HONG KONG (Dow Jones)-Hutchison Whampoa (0013.HK) is running out of time to make its US$25 billion bet on 3G technology successful. The Hong Kong conglomerate needs to quickly wean its 10 million subscribers off cheap voice calls and get them using higher-margin data services, says the author of a new report.

"What is critical is how 3G services take off in the next 18 months. The key is their positioning, whether they can achieve increasing data usage in their markets," said Adam Walkden, a telecommunications analyst at British consultancy Visiongain, who authored a 123-page report on Hutchison's 3G operations.

Hutchison has been a pioneer in the mobile-technology, building businesses in a string of countries around the world, with by far the most important being Italy and the U.K. In October, two and a half years after launch, Hutchison said it had 10 million 3G subscribers in its various markets - but at a heavy cost in terms of operating losses.

Mobile users have still not warmed to 3G, which has fast Internet connections and video calls among its features, resulting in Hutchison having to build its subscriber base through aggressive pricing on ordinary voice calls.

"In Europe they are well known for low-cost calls and not 3G services, which is really what they should be known for," said Walkden.

He forecast that in 2008 Hutchison's subscriber base will grow to 13.9 million in its nine 3G markets, which include Hong Kong, Australia and Israel. But he still expects the company's 3G operations to make an operating loss then if customer acquisition costs are factored in.

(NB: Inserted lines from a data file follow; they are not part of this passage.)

-- ==== Sys2Proof/Tests/Witnesses.lean ====
section
/-! SUPPORT. For every statement with hypotheses, a state and operands that meet them together, and for a statement with
several clauses one for each clause, at a boundary of its range. -/

namespace Sys2Proof.Tests

set_option Elab.async false

open Sys2Proof Sys2Proof.Machine

/-- The invariants in a form that evaluates. -/
abbrev InvCheck (s : State) : Prop :=
  (s.loaded = true → s.table = deriveTable s.params s.geo s.banks) ∧
  (∀ r ∈ [Region.rom, .vram, .sram, .wram, .disr, .hi], Memory.wf r.fill (r.length s.geo) (s.arena.get r) = true) ∧
  (s.loaded = true →
    2 ≤ s.geo.romBanks.toNat ∧ 2 ≤ s.geo.wramBanks.toNat ∧ s.geo.wramBanks.toNat ≤ 8 ∧
    s.banks.rombank0.toNat < s.geo.romBanks.toNat ∧ s.banks.rombank.toNat < s.geo.romBanks.toNat ∧
    (s.geo.ramBanks.toNat = 0 ∨ s.banks.rambank.toNat < s.geo.ramBanks.toNat) ∧
    s.banks.wramEff < s.geo.wramBanks.toNat) ∧
  (s.running = true → s.loaded = true) ∧ (s.irq.halted = true → pend s.irq = 0) ∧
  (s.running = true → s.time.blit ≠ disabled) ∧ (s.running = true → s.cc.toNat < s.params.rebaseLimit) ∧
  s.serial.serialBits.toNat ≤ 8 ∧ s.arena.disr = []

/-- A state that passes the check meets the invariants. -/
theorem inv_of_check {s : State} (h : InvCheck s) : Inv s := by
  obtain ⟨h1, h2, h3, h4, h5, h6, h7, h8, h9⟩ := h
  refine ⟨h1, fun r => h2 r (by cases r <;> simp), h3, h4, h5, h6, h7, h8, fun i => ?_⟩
  simp [Arena.byte, Arena.get, h9, Region.fill]

/-- An outcome is a next state of which `P` holds. -/
def nextAnd (P : State → Bool) : Host.Outcome State Fault Refusal → Bool
  | .next t => P t
  | .fault _ => false
  | .refused _ => false

theorem next_of {P : State → Bool} {o : Host.Outcome State Fault Refusal} (h : nextAnd P o = true) :
    ∃ t, o = .next t ∧ P t = true := by
  cases o with
  | next t => exact ⟨t, rfl, h⟩
  | fault f => simp [nextAnd] at h
  | refused r => simp [nextAnd] at h

theorem big_ready : Ready big := by refine ⟨?_, ?_, ?_⟩ <;> decide +kernel
theorem big_inv : Inv big := inv_of_check (by decide +kernel)
theorem big_cycle : CycleOk 5 big := by constructor <;> decide +kernel

/-- The big machine with a DMA source. -/
def bigDma (d : DmaSrc) : State := big.setDmaSrc d
theorem bigDma_ready (d : DmaSrc) : Ready (bigDma d) := big_ready
theorem bigDma_cycle (d : DmaSrc) : CycleOk 5 (bigDma d) := big_cycle
theorem bigDma_inv (d : DmaSrc) : Inv (bigDma d) := inv_of_check (by cases d <;> decide +kernel)

/-- The big machine with RAM flags. -/
def bigRam (f : BitVec 3) : State := State.derive { big with banks := { big.banks with ramFlags := f } }
theorem bigRam_ready (f : BitVec 3) : Ready (bigRam f) := big_ready
theorem bigRam_inv (f : BitVec 3) : Inv (bigRam f) := by
  refine inv_of_check ?_
  have h : ∀ f : BitVec 3, InvCheck (bigRam f) := by decide +kernel
  exact h f

/-- The big machine with one waiting command. -/
def bigWith (p : Packet) : State := { big with commands := [⟨p, Inputs.powerOn⟩] }
theorem bigWith_inv (p : Packet) : Inv (bigWith p) :=
  ⟨big_inv.table, big_inv.memory, big_inv.banks, big_inv.running, big_inv.halt, big_inv.blit, big_inv.counter,
   big_inv.serial, big_inv.sentinel⟩

theorem witness_EncodeThenDecode : Instr.wellFormed (.setOamDmaSrc 5) = true := by decide
theorem witness_DecodeThenEncode : decode 0x0700000500000000#64 = .ok (.setOamDmaSrc 5) ∧
    decode 0x0700000600000000#64 = .error .badSourceCode := by decide
theorem witness_StepRunsDecodedCommand : big.commands = [] ∧
    (bigWith 0x3200000000000000#64).commands = [⟨0x3200000000000000#64, Inputs.powerOn⟩] ∧
    decode 0x3200000000000000#64 = .ok .di ∧ Instr.wellFormed .di = true := ⟨rfl, rfl, by decide, by decide⟩
theorem witness_IllegalPacketRaises : (bigWith 0#64).faulted = none ∧ decode 0#64 = .error .unknownOpcode ∧
    opField 0x0800000000000000#64 = 0x08 ∧
    (opField 0x2100000000000001#64 = 0x21 ∧ cField 0x2100000000000001#64 ≠ 0) ∧
    (opField 0x0700000600000000#64 = 0x07 ∧ bField 0x0700000600000000#64 = 6) := by decide +kernel
theorem witness_FaultDiscipline :
    ({ bigWith 0#64 with faulted := some ⟨.noCart, .none, 0⟩ } : State).faulted ≠ none ∧
    ∃ t, step (bigWith 0#64) = .next t ∧ t.faulted.isSome = true :=
  ⟨by simp, next_of (P := fun t => t.faulted.isSome) (by decide +kernel)⟩
theorem witness_LifecycleChecks : State.reset.faulted = none ∧ State.reset.loaded = false ∧
    ({ big with running := false } : State).faulted = none ∧ ({ big with running := false } : State).loaded = true := by
  decide +kernel
theorem witness_CycleOperandChecked : Ready { big with cc := 10 } ∧ ¬CycleOk 9 { big with cc := 10 } ∧
    ¬CycleOk 0x80000000 big ∧ CycleOk 10 { big with cc := 10 } ∧ CycleOk 0x7FFFFFFF big ∧
    ∃ t, exec (.ei 5) big = .next t ∧ t.faulted.isNone = true := by
  refine ⟨big_ready, ?_, ?_, ?_, ?_, next_of (P := fun t => t.faulted.isNone) (by decide +kernel)⟩ <;>
    (unfold CycleOk; decide +kernel)
theorem witness_InvariantsKept : Params.legal (bigWith 0x3000000000000000#64).params = true ∧
    Inv (bigWith 0x3000000000000000#64) ∧
    ∃ t, step (bigWith 0x3000000000000000#64) = .next t ∧ t.irq.halted = true :=
  ⟨by decide +kernel, bigWith_inv _, next_of (P := fun t => t.irq.halted) (by decide +kernel)⟩
theorem witness_NoStepStops : Inv (bigWith 0x3000000000000000#64) ∧ (bigWith 0x3000000000000000#64).commands ≠ [] :=
  ⟨bigWith_inv _, by simp [bigWith]⟩
theorem witness_TableStaysDerived : TableDerived (bigWith 0x0300020000000000#64) ∧
    ∃ t, step (bigWith 0x0300020000000000#64) = .next t ∧ (t.banks.rombank == 2) = true :=
  ⟨(bigWith_inv _).table, next_of (P := fun t => t.banks.rombank == 2) (by decide +kernel)⟩
theorem witness_HaltGateQuiet : HaltQuiet (bigWith 0x3000000000000000#64) ∧
    ∃ t, step (bigWith 0x3000000000000000#64) = .next t ∧ t.irq.halted = true :=
  ⟨(bigWith_inv _).halt, next_of (P := fun t => t.irq.halted) (by decide +kernel)⟩
theorem witness_WindowsInBounds : big.loaded = true ∧ BanksLegal big ∧
    big.derive.readEntry 0xDFFF = .win .wram (0x1000 - 0xD000) ∧ big.derive.writeEntry 0xE000 = .win .wram (-0xE000) :=
  ⟨by decide +kernel, big_inv.banks, by decide +kernel, by decide +kernel⟩
theorem witness_BaseWindows : big.banks.oamDmaSrc = .off ∧ (0x3FFF#16).toNat < 0x4000 ∧
    (0x4000 ≤ (0x4000#16).toNat ∧ (0x7FFF#16).toNat < 0x8000) ∧ (0x8000 ≤ (0x8000#16).toNat ∧ (0x9FFF#16).toNat < 0xA000)
    ∧ (0xA000 ≤ (0xA000#16).toNat ∧ (0xBFFF#16).toNat < 0xC000) ∧ (0xC000 ≤ (0xC000#16).toNat ∧ (0xCFFF#16).toNat < 0xD000)
    ∧ (0xD000 ≤ (0xD000#16).toNat ∧ (0xDFFF#16).toNat < 0xE000) ∧ (0xE000 ≤ (0xE000#16).toNat ∧ (0xEFFF#16).toNat < 0xF000)
    ∧ 0xF000 ≤ (0xF000#16).toNat := by decide +kernel
theorem witness_ContentionWindows : (bigDma .wram).banks.oamDmaSrc = .wram ∧ (bigDma .wram).geo.isCgb = true ∧
    (bigDma .wram).derive.readEntry 0xEFFF = .slow ∧ (bigDma .wram).derive.readEntry 0x7FFF ≠ .slow ∧
    (bigDma .sram).derive.writeEntry 0xBFFF = .slow ∧ (bigDma .rom).derive.readEntry 0x7FFF = .slow := by decide +kernel
theorem witness_ReadCompletes : Ready big ∧ CycleOk 5 big ∧ Inv big := ⟨big_ready, big_cycle, big_inv⟩
theorem witness_ReadThroughWindow : Ready (bigRam 1) ∧ CycleOk 5 (bigRam 1) ∧ Inv (bigRam 1) ∧
    (bigRam 1).romBlocked = false ∧ (bigRam 1).wramBlocked = false ∧ (bigRam 1).sramBlocked = false ∧
    (0x3FFF#16).toNat < 0x4000 ∧ (0x4000 ≤ (0x4000#16).toNat ∧ (0x4000#16).toNat < 0x8000) ∧
    (0xC000 ≤ (0xC000#16).toNat ∧ (0xC000#16).toNat < 0xD000) ∧ (0xD000 ≤ (0xDFFF#16).toNat ∧ (0xDFFF#16).toNat < 0xE000)
    ∧ (0xE000 ≤ (0xEFFF#16).toNat ∧ (0xEFFF#16).toNat < 0xF000) ∧ (0xA000 ≤ (0xBFFF#16).toNat ∧ (0xBFFF#16).toNat < 0xC000)
    := ⟨bigRam_ready 1, big_cycle, bigRam_inv 1, by decide +kernel⟩
/-- Contended and free reads: ROM, VRAM, cartridge RAM, working RAM and OAM under an INVALID or VRAM source, and the
answering clauses with no DMA. -/
theorem witness_ReadSlowPath : (Ready (bigDma .invalid) ∧ CycleOk 5 (bigDma .invalid) ∧ Inv (bigDma .invalid)) ∧
    (Ready (bigDma .vram) ∧ CycleOk 5 (bigDma .vram) ∧ Inv (bigDma .vram)) ∧
    (Ready big ∧ CycleOk 5 big ∧ Inv big) ∧
    (bigDma .invalid).romBlocked = true ∧ (bigDma .invalid).sramBlocked = true ∧ (bigDma .invalid).wramBlocked = true ∧
    (bigDma .invalid).banks.oamDmaSrc ≠ .off ∧ (bigDma .vram).banks.oamDmaSrc = .vram ∧ big.inputs.vramOk = true ∧
    big.inputs.oamOk = true ∧ big.banks.oamDmaSrc = .off ∧ big.wramBlocked = false :=
  ⟨⟨bigDma_ready _, bigDma_cycle _, bigDma_inv _⟩, ⟨bigDma_ready _, bigDma_cycle _, bigDma_inv _⟩,
   ⟨big_ready, big_cycle, big_inv⟩, by decide +kernel⟩

/-- The big machine with the LCD denying VRAM and OAM. -/
def bigDenied : State := { big with inputs := { big.inputs with vramOk := false, oamOk := false } }
theorem witness_denied : Ready bigDenied ∧ CycleOk 5 bigDenied ∧ Inv bigDenied ∧ bigDenied.inputs.vramOk = false ∧
    bigDenied.inputs.oamOk = false ∧ bigDenied.banks.oamDmaSrc = .off :=
  ⟨big_ready, big_cycle, inv_of_check (by decide +kernel), rfl, rfl, rfl⟩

In the first half of 2005, only 23% of Hutchison's 3G revenue in six markets was derived from data services, company figures show. While Hutchison has a wealth of 3G offerings, none has emerged as a "killer application" to match text messaging, which helped enhance 2G operators' revenue, said Walkden.

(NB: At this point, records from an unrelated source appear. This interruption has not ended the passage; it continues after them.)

/-- A spool descriptor (R248) with the queues its handles chain. -/
structure Spool where
  queue : List QueueItem := []
  ackDue : Bool := false
  deficit : Nat := 0
  greq : Nat := 0
  txSeq : Nat := 0
  rxBase : Nat := 0
  flight : List InFlight := []
  state : SpoolState := .empty
  /-- Receive side: held frames and the fragments of the packet in assembly. -/
  heldRx : List HeldFrame := []
  parts : List HeldFrame := []
  /-- Slot count from which an acknowledgement is owed (R255). -/
  ackAt : Nat := 0
  /-- TSC since which it is UNROUTED (R249). -/
  unroutedAt : Nat := 0
deriving DecidableEq, Repr

/-- A packet in a DRAM packet buffer (R247). -/
structure Packet where
  dst : Nat
  cls : Nat
  body : Bytes
  tag : Nat
  /-- Submitting function; none where its host was reset (R410). -/
  owner : Option Nat
  retries : Nat
  /-- Bytes acknowledged so far. -/
  released : Nat
deriving DecidableEq, Repr

/-- A broadcast in progress (R264). -/
structure Broadcast where
  owner : Nat
  tag : Nat
  cls : Nat
  body : Bytes
  /-- Lanes still to send, as 4·p + l. -/
  todo : List Nat
  /-- Lanes that cut the frame once. -/
  cutOnce : List Nat
  ok : Nat
  failed : Nat
  ports : Nat
deriving DecidableEq, Repr

/-- The spool store. -/
structure Spools where
  /-- Key endpoint·4 + class (R247). -/
  table : Table Spool := []
  packets : Table Packet := []
  /-- Handle the next packet takes (R247). -/
  nextHandle : Nat := 1
  broadcasts : Table Broadcast := []
  nextBroadcast : Nat := 0
deriving DecidableEq, Repr

/-- One ring of a function page (R258). -/
structure HostRing where
  base : Nat := 0
  enable : Bool := false
  log2 : Nat := 4
  vector : Nat := 0
  irqEn : Bool := false
  prod : Nat := 0
  cons : Nat := 0
  badDesc : Bool := false
  stalled : Bool := false
deriving DecidableEq, Repr

/-- A cipher context (R334). -/
structure CipherCtx where
  opened : Bool := false
  running : Bool := false
  op : Nat := 0
  slot : Nat := 0
  generation : Nat := 0
  /-- Bytes taken so far, and the additional data of the FIRST part. -/
  input : Bytes := []
  aad : Bytes := []
  iv : Bytes := []
deriving DecidableEq, Repr

/-- A check context (R354-R356, R359). -/
structure CheckCtx where
  opened : Bool := false
  running : Bool := false
  ignored : Bool := false
  poly : Nat := 0
  /-- Running value as the algorithm holds it (R348). -/
  value : Nat := 0
  bytes : Nat := 0
deriving DecidableEq, Repr

/-- A received packet on its way to RXQ (R261, R265). -/
structure RxPacket where
  body : Bytes
  rx : RxFrame
  beat : Nat
deriving DecidableEq, Repr

/-- One function's page. -/
structure Page where
  /-- MBX_CTRL, MBX_STATUS, MBX_REQ_LEN, MBX_RSP_LEN (R51). -/
  vector : Nat := 0
  irqEn : Bool := false
  busy : Bool := false
  done : Bool := false
  overlap : Bool := false
  reqLen : Nat := 0
  rspLen : Nat := 0
  /-- Request buffer, key byte offset. -/
  reqBuf : Table Byte := []
  rspBuf : Bytes := []
  /-- The accepted request (R44, R52). -/
  req : Option Request := none
  /-- The function was reset while BUSY: the response is discarded (R52). -/
  discard : Bool := false
  /-- Rings 0 TXQ, 1 TXC, 2 RXF, 3 RXQ, 4 JOBQ, 5 DONEQ, 6 CHKQ, 7 CHKDQ. -/
  rings : Table HostRing := []
  /-- TXQ descriptors posted and not yet fetched, and fetched ones that wait for admission (R262). -/
  txPosted : List TxDesc := []
  txWait : List TxDesc := []
  rxBufs : List RxBuffer := []
  rxWait : List RxPacket := []
  /-- Cipher page (R340). -/
  ciphEnable : Bool := false
  onFail : Bool := false
  keyData : Table Byte := []
  keyBusy : Bool := false
  keyDone : Bool := false
  keyOverlap : Bool := false
  keyResult : Nat := 0
  ctxs : Table CipherCtx := []
  /-- Check page (R359). -/
  chkEnable : Bool := false
  misIrqEn : Bool := false
  misVector : Nat := 0
  mismatch : Bool := false
  misCount : Nat := 0
  checks : Table CheckCtx := []
  /-- Event mailbox (R451). -/
  evtEnable : Bool := false
  minSev : Nat := 3
  evtVector : Nat := 0
  evtIrqEn : Bool := false
  evtOverflow : Bool := false
  evtLost : Nat := 0
  evtFifo : List LogRecord := []
deriving DecidableEq, Repr

/-! ## Routes and links (R270-R296) -/

/-- A route entry (R273). -/
structure RouteEntry where
  valid : Bool := false
  pinned : Bool := false
  next : Nat := 0
  port : Nat := 0
  lane : Nat := 0
  prof : Nat := 0
  link : Nat := 0x3FFFF
  metric : Nat := 0xFFFF
  /-- TSC of the last confirmation; AGE is the whole seconds since (R276). -/
  confirmed : Nat := 0
  hops : Nat := 0
  writer : Nat := 0x1FF
  fails : Nat := 0
  sel : Bool := false
deriving DecidableEq, Repr

/-- Link states of R281. -/
inductive LinkState where
  | free
  | mapped
  | robust
  | stale
deriving DecidableEq, Repr

/-- A link record (R281) with its tone-map block (R280). -/
structure Link where
  state : LinkState := .free
  port : Nat := 0
  lane : Nat := 0
  offset : Nat := 0
  peer : Nat := 0
  versionDn : Nat := 0
  versionUp : Nat := 0
  dn : ToneMaps := {}
  up : ToneMaps := {}
  pending : Bool := false
  acked : Bool := false
  pendingDn : ToneMaps := {}
  pendingUp : ToneMaps := {}
  actCycle : Nat := 0
  heap : Nat := 0
  heapSize : Nat := 0
  cost : Nat := 0
  prof : Nat := 0
  lastRx : Nat := 0
  writer : Nat := 0x1FF
  planned : Nat := 0
  /-- Reported downstream SNR bytes, key module slot·256 + group, and upstream values (R198, R282). -/
  snrDn : Table Nat := []
  snrUp : Table Nat := []
  /-- New reports since the last planning (R145). -/
  fresh : Bool := false
  /-- Sequence number of the TMAP frame awaiting acknowledgement. -/
  tmapSeq : Option Nat := none
deriving DecidableEq, Repr

/-- What is kept of a node (R271, R294). -/
structure Node where
  eui : Nat := 0
  joined : Bool := false
  reportAt : Option Nat := none
  reportEpoch : Nat := 0
  /-- Latest NEIGHBOURS report: endpoint and cost (R287). -/
  neighbours : List (Nat × Nat) := []
  /-- A G.9903 node (R272). -/
  g9903 : Bool := false
deriving DecidableEq, Repr

/-- A repair in progress (R287). -/
structure Repair where
  endpoint : Nat
  attempt : Nat
  probe : Nat
  sentAt : Nat
  started : Nat
  waiting : Bool
deriving DecidableEq, Repr

/-- A firmware update of a route entry, which takes effect at the next boundary (R277, R279). -/
structure RouteUpdate where
  pos : Nat
  entry : RouteEntry
  /-- The update creates the entry. -/
  created : Bool
deriving DecidableEq, Repr

/-- Route store, link store and repair. -/
structure Routes where
  /-- Key endpoint·8 + k (R273). -/
  entries : Table RouteEntry := []
  links : Table Link := []
  nodes : Table Node := []
  repairs : List Repair := []
  nextProbe : Nat := 0
  /-- Probes started in the running beacon period (R288). -/
  probes : Nat := 0
  /-- Endpoints whose selection is to be evaluated at the next boundary (R275). -/
  changed : List Nat := []
  /-- Firmware updates that take effect at the next boundary (R279). -/
  updates : List RouteUpdate := []
  /-- Entries changed since the last boundary as they stood at it, which is how the window reads them (R279). -/
  before : Table RouteEntry := []
  /-- Endpoints whose last repair failed (R287). -/
  failed : List Nat := []
deriving DecidableEq, Repr

/-! ## Command channel and trip matrix (R297-R319) -/

/-- Kinds of command frame (R300). -/
inductive CommandKind where
  | change
  | repeated
  | heartbeat
deriving DecidableEq, Repr

/-- The command frame on the line (R300, R301). -/
structure CommandFrame where
  link : Nat
  kind : CommandKind
  cnt : Nat
  states : Nat
  start : Nat
  /-- The tag its body carries (R298). -/
  tag : Nat := 0
deriving DecidableEq, Repr

/-- A change frame that is due: change time and link (R301). -/
structure DueChange where
  time : Nat
  link : Nat
deriving DecidableEq, Repr

/-- One command link in both directions (R299-R309). -/
structure CommandLink where
  sendStatus : Nat := 0
  recvStatus : Nat := 0
  lastSent : Nat := 0
  everSent : Bool := false
  lastAccepted : Nat := 0
  /-- TSC at which the last frame started on the link. -/
  startAt : Nat := 0
  repeats : Nat := 0
  /-- TSC from which the supervision time runs (R307). -/
  superviseAt : Nat := 0
  /-- Accepted states, bit c (R306). -/
  accepted : Nat := 0
  /-- States of the last frame started on the link, and whether the link has been READY since it was last UNUSED or reset. -/
  announced : Nat := 0
  known : Bool := false
  /-- A frame has been accepted within the supervision time (R307). -/
  up : Bool := false
  /-- The counter has run out until a rekey (R303, R309), and the next frame waits for the next second (R299). -/
  spent : Bool := false
  limited : Bool := false
  /-- Counter values whose tags the store holds, oldest first, each with the key it was refreshed under (R302, R309). -/
  tags : List (Nat × Bytes) := []
  /-- Seconds whose hypotheses the command cell holds, each with the key they were computed under (R304, R309). -/
  seconds : List (Nat × Bytes) := []
  /-- Old key slot, epoch and last accepted counter during a changeover, with its end beat (R308). -/
  old : Option (Nat × Nat × Nat × Nat) := none
  warned : Bool := false
deriving DecidableEq, Repr

/-- The command cell of a port. -/
structure CommandCell where
  links : Table CommandLink := []
  frame : Option CommandFrame := none
  due : List DueChange := []
  /-- Driven states of the port's commands (3470.21). -/
  driven : Nat := 0
deriving DecidableEq, Repr

/-- One trip output (R315). -/
structure TripOutput where
  on : Bool := false
  /-- TSC of the last turn-on. -/
  since : Nat := 0
deriving DecidableEq, Repr

/-- Trip matrix and binary inputs. -/
structure Trip where
  outputs : Table TripOutput := []
  /-- Raw levels, time since which each holds, filtered states, and whether each has settled (R406). -/
  biRaw : Nat := 0
  biSince : Table Nat := []
  biState : Nat := 0
  biSettled : Nat := 0
  /-- TSC of the block's release, from which a level is held at the earliest (R406). -/
  releasedAt : Nat := 0
deriving DecidableEq, Repr

/-! ## Cipher engine, key store and check units (R320-R361) -/

/-- Slot states of R324. -/
inductive SlotState where
  | empty
  | ready
  | locked
deriving DecidableEq, Repr

/-- A key slot (R324). -/
structure KeySlot where
  state : SlotState := .empty
  /-- 0 none, 1 AES-128, 2 AES-192, 3 AES-256. -/
  type : Nat := 0
  key : Bytes := []
  shadow : Bytes := []
  generation : Nat := 0
  counter : Nat := 0
  loaded : Nat := 0
deriving DecidableEq, Repr

/-- A job in the engine (R337, R338). -/
structure CipherJob where
  page : Nat
  desc : CipherDesc
  onFail : Bool
  fetched : Nat
  started : Bool
  /-- Latched key and generation (R328). -/
  key : Bytes
  generation : Nat
  invoc : Option Nat
  iv : Bytes
  /-- Guard mode at the start (R323). -/
  mode : Nat
  segments : Nat
  /-- Segments granted, and finished of them (R337). -/
  granted : Nat
  finished : Nat
  units : Nat
  /-- Segments below this one were carried over the last boundary (R85, R86). -/
  due : Nat := 0
  /-- Cells of the units that work on its segments in this beat, and that one of them was withdrawn with segments open (R20, R32). -/
  cells : List Nat := []
  lost : Bool := false
  /-- An internal job that engine firmware has resubmitted (R321). -/
  again : Bool := false
  /-- Refusal found at the fetch, posted at the part's turn in its context (R342, R345). -/
  refused : Option Nat
deriving DecidableEq, Repr

/-- A key command accepted (R326, R340): page, word written to KEY_CMD, KEY_DATA and on-fail policy at GO. -/
structure KeyCommand where
  page : Nat
  word : Nat
  data : Bytes
  onFail : Bool
deriving DecidableEq, Repr

/-- Cipher engine and key store. -/
structure Cipher where
  slots : Table KeySlot := []
  /-- Slot 255 blocked by the ripcord until a full reset (R329). -/
  blocked255 : Bool := false
  jobs : Table CipherJob := []
  nextJob : Nat := 0
  /-- Cores out of service for a known-answer test (R321). -/
  testing : List Nat := []
  /-- Cores that leave service at the next boundary after a mismatch, and tested ones that return at it (R321). -/
  leaving : List Nat := []
  passed : List Nat := []
  /-- Internal jobs that ended in FAULT, which engine firmware resubmits at the next boundary (R321). -/
  resubmit : List CipherDesc := []
  /-- TSC of guard mismatches within the last second (R322). -/
  mismatches : List Nat := []
  /-- Page whose ERASE has not completed (R329), and key commands waiting behind it (R326). -/
  erasing : Option Nat := none
  waiting : List KeyCommand := []
deriving DecidableEq, Repr

/-- A queued or running check part (R355). -/
structure CheckPart where
  page : Nat
  desc : CheckDesc
  fetched : Nat
  dispatched : Bool
  /-- Running value latched at dispatch, and the context before it (R355). -/
  value : Nat
  prior : CheckCtx
  segments : Nat
  granted : Nat
  /-- Unit it runs on, segments granted to it at its last grant, whether they were carried, and that its unit was withdrawn (R20, R85, R355). -/
  unit : Nat := 0
  last : Nat := 0
  carried : Bool := false
  lost : Bool := false
  /-- Refusal found at the fetch, posted at the part's turn in its context. -/
  refused : Option Nat
deriving DecidableEq, Repr

/-! ## Station ring (R362-R384) -/

/-- Link states of R365. -/
inductive RingLink where
  | off
  | training
  | up
  | down
  | conflict
deriving DecidableEq, Repr

/-- Ring states of R379. -/
inductive RingState where
  | bypassed
  | waitSteady
  | inserting
  | inserted
  | extracting
  | failed
deriving DecidableEq, Repr

/-- A frame queued on or leaving a ring port. -/
structure RingTx where
  frame : RingFrame
  /-- Arrived on the other port (transit) or originated here. -/
  transit : Bool
  cutThrough : Bool
  queued : Nat
  /-- TSC at which it was started on the line. -/
  started : Nat := 0
deriving DecidableEq, Repr

/-- One ring port. -/
structure RingPort where
  link : RingLink := .off
  sending : Option RingTx := none
  transit : List RingTx := []
  localq : List RingTx := []
  conflictAt : Nat := 0
  /-- A PTP Sync waiting for its Follow_Up: sequence and residence time (R373). -/
  residence : Option (Nat × Nat) := none
  /-- stepsRemoved of the best master's Announce on this port (R374). -/
  steps : Option Nat := none
  syncAt : Nat := 0
  /-- TSC at which the last Pdelay_Req left, and of its answer: sequence, TSC of the request at the partner, TSC of arrival (R373). -/
  pdelayAt : Nat := 0
  response : Option (Nat × Nat × Nat) := none
deriving DecidableEq, Repr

But some 3G products could yet take off, helped by improved handset design and performance, which could transform the picture for Hutchison. "Music downloads and music videos could become a big thing. There are quite a lot of applications out there and nothing has taken off for them so far," said Walkden.

Even if Hutchison does find a winning-formula application, it will likely have to share the spoils with other 3G providers.

"Looking at the 3G market there isn't that much difference between the 3G offerings of Vodafone Group PLC (VOD) and Hutchison," said Walkden.

For now, Hutchison, which spent US$1.4 billion in the first half of 2005 acquiring 3G customers, will have to keep spending to expand its business. "It's difficult to see how they can continue to grow their subscriber base without continuing to offer handset subsidies," said Walkden.

The U.K., where Hutchison has 3.2 million 3G customers, remains one of its toughest markets with rising competition on cheap voice calls from virtual operators such as Virgin Mobile (VMOB.LN) and Tesco Mobile, which lease space on other companies' networks.

The intense battle for low-end customers means that 30% of Hutchison's U.K. subscribers could quit to join other networks next year, warned Walkden, causing Hutchison to work hard just to keep its subscriber numbers at current levels.

Hutchison can't afford to tread water as its subscriber base in individual markets has yet to reach a financially viable scale. "A market share of 15% is being bandied around as necessary for their profitability. It doesn't look promising at the moment but it all depends on how 3G takes off."

In the U.K., Hutchison has a 5.3% market share; in Italy a 7.8% market share. In smaller markets such as Austria, Denmark and Sweden, the share is only 2-3%.

Walkden believes Hutchison may decide to sell its 3G operations in the smaller markets, such as in Sacandanavia, in a couple of years if they were still not performing well.

Hutchison recently signaled a likely delay in the listing of its Italian 3G operations from this month to the first quarter of next year, blaming regulatory hurdles.

Walkden believes that behind the scenes the delay may also be due to differences of opinion between Hutchison and its bankers on how high the spinoff could be valued when it is offered to institutional money managers.